**WORK TASK:** Output the entries below exactly, from the first line to the line holding "def freeLog (s", both included.

MATERIAL FOR THIS TASK Start Marker

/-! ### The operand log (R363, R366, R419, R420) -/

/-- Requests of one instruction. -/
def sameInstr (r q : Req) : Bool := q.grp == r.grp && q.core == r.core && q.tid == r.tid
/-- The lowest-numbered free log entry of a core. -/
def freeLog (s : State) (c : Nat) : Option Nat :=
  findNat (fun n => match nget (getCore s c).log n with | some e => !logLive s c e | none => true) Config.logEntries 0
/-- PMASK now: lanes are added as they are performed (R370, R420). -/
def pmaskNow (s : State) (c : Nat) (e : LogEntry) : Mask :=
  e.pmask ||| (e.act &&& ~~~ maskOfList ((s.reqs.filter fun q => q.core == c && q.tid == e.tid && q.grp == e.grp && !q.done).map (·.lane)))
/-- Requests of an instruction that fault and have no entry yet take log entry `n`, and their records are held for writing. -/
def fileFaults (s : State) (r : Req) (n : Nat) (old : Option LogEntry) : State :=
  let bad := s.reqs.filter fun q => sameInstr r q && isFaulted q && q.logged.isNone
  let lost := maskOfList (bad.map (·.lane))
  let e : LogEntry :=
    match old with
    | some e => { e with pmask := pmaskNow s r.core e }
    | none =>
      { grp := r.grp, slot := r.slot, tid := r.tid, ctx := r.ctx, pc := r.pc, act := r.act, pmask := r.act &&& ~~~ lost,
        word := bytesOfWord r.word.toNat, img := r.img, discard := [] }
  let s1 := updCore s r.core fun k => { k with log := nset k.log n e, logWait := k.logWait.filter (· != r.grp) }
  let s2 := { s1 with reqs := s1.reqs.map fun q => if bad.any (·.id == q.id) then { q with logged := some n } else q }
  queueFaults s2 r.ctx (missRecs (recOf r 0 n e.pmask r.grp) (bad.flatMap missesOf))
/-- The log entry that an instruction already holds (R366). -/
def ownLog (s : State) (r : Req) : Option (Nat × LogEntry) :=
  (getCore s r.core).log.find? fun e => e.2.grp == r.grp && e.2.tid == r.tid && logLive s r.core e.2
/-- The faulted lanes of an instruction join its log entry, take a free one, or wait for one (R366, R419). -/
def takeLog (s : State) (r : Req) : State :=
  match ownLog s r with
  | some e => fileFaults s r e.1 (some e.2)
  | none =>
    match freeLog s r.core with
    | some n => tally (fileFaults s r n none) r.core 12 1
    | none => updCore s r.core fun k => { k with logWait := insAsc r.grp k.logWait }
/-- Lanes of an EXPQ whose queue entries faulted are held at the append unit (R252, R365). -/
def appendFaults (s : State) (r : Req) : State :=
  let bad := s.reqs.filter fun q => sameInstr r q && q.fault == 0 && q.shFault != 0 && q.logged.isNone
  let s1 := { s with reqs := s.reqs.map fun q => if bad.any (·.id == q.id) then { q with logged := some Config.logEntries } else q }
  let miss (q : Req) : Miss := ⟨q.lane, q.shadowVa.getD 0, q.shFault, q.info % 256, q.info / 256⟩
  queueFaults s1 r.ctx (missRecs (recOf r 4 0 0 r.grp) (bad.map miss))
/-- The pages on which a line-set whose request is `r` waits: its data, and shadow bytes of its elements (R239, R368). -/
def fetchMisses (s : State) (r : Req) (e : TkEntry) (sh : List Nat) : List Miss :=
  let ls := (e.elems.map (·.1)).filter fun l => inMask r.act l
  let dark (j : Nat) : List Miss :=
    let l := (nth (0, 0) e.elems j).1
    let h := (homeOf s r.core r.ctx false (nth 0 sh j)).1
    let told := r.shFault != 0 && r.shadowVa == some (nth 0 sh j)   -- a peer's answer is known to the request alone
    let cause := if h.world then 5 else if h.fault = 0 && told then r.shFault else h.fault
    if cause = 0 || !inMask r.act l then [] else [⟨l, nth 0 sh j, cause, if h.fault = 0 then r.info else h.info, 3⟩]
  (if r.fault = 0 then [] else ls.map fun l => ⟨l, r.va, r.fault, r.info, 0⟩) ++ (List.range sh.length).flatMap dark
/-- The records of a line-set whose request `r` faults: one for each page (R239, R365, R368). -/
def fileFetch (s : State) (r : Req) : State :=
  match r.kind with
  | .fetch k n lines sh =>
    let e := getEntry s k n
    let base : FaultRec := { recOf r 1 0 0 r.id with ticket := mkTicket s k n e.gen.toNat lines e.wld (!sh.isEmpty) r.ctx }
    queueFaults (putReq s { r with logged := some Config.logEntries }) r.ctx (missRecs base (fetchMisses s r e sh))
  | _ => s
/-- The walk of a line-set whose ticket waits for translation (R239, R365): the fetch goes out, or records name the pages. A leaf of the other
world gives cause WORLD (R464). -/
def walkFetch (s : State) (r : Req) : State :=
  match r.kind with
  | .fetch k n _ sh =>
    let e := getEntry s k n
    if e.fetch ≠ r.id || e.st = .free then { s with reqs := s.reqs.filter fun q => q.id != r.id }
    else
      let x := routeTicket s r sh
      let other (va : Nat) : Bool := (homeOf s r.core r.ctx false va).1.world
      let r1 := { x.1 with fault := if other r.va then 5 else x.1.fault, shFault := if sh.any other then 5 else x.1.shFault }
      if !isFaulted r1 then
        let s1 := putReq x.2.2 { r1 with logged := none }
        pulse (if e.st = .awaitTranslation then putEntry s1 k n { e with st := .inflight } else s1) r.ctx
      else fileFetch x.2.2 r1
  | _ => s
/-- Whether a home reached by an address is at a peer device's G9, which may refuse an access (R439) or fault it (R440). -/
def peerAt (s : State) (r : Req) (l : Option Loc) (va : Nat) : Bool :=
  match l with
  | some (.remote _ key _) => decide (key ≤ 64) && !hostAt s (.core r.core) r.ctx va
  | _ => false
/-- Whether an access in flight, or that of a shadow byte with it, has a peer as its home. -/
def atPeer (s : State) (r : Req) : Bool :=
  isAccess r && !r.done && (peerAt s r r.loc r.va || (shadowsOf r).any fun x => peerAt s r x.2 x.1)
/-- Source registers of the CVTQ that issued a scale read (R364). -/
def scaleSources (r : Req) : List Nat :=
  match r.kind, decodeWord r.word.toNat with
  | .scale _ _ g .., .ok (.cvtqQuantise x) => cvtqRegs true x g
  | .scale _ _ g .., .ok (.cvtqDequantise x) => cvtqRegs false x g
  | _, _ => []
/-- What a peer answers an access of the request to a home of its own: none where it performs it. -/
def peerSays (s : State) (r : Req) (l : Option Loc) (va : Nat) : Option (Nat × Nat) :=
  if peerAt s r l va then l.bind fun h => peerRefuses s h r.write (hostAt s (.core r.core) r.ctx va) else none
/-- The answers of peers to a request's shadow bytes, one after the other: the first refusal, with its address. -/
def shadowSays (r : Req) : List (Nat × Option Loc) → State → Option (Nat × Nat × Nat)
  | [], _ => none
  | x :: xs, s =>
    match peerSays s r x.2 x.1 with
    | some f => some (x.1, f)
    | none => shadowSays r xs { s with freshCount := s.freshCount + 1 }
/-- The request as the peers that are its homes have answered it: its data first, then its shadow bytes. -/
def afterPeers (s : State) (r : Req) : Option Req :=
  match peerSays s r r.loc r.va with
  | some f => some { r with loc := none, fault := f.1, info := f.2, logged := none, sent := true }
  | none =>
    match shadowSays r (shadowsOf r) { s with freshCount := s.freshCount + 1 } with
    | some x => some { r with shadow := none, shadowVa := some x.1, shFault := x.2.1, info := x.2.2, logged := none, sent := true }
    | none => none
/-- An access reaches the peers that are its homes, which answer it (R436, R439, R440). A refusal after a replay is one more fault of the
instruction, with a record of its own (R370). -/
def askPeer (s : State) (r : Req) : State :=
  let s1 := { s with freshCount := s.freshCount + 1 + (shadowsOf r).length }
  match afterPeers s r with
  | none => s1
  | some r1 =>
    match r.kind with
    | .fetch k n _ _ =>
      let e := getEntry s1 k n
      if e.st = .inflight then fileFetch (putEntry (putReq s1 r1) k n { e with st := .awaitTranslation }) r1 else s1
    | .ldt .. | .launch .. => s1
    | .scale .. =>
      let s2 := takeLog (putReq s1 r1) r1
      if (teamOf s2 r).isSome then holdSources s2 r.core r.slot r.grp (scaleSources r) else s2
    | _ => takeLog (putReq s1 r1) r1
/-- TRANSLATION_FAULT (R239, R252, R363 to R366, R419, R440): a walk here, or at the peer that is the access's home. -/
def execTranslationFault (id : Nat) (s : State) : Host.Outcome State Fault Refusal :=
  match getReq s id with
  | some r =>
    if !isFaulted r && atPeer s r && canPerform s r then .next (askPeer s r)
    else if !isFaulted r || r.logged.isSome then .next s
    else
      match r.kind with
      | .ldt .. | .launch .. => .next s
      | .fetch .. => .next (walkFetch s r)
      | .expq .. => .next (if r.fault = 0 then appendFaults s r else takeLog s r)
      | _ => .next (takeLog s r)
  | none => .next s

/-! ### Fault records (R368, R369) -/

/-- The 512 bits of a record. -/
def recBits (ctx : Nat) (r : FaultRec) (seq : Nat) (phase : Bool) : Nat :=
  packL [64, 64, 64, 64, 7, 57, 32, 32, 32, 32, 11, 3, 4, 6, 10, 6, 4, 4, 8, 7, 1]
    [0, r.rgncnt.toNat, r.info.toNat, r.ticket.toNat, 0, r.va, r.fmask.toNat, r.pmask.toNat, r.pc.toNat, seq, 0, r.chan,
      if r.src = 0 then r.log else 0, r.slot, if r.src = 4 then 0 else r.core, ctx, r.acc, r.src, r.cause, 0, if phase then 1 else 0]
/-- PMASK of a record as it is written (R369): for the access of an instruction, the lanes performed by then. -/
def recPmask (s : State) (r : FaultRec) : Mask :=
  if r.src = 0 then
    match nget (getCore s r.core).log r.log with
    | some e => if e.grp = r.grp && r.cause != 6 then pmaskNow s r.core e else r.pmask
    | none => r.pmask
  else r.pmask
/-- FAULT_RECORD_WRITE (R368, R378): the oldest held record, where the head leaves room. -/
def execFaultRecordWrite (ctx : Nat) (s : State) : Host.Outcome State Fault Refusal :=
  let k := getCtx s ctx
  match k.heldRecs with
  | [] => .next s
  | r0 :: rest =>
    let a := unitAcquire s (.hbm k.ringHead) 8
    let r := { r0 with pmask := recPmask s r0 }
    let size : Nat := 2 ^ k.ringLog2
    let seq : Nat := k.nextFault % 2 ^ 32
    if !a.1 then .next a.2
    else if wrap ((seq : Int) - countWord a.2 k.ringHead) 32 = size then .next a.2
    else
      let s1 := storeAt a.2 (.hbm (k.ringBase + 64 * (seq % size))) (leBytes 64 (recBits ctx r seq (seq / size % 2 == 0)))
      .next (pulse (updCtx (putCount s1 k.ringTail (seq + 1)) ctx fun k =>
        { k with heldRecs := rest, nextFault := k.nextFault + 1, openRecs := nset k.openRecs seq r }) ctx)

MATERIAL FOR THIS TASK End Marker

**SOLUTION BELOW:**
/-! ### The operand log (R363, R366, R419, R420) -/

/-- Requests of one instruction. -/
def sameInstr (r q : Req) : Bool := q.grp == r.grp && q.core == r.core && q.tid == r.tid
/-- The lowest-numbered free log entry of a core. -/
def freeLog (s : State) (c : Nat) : Option Nat :=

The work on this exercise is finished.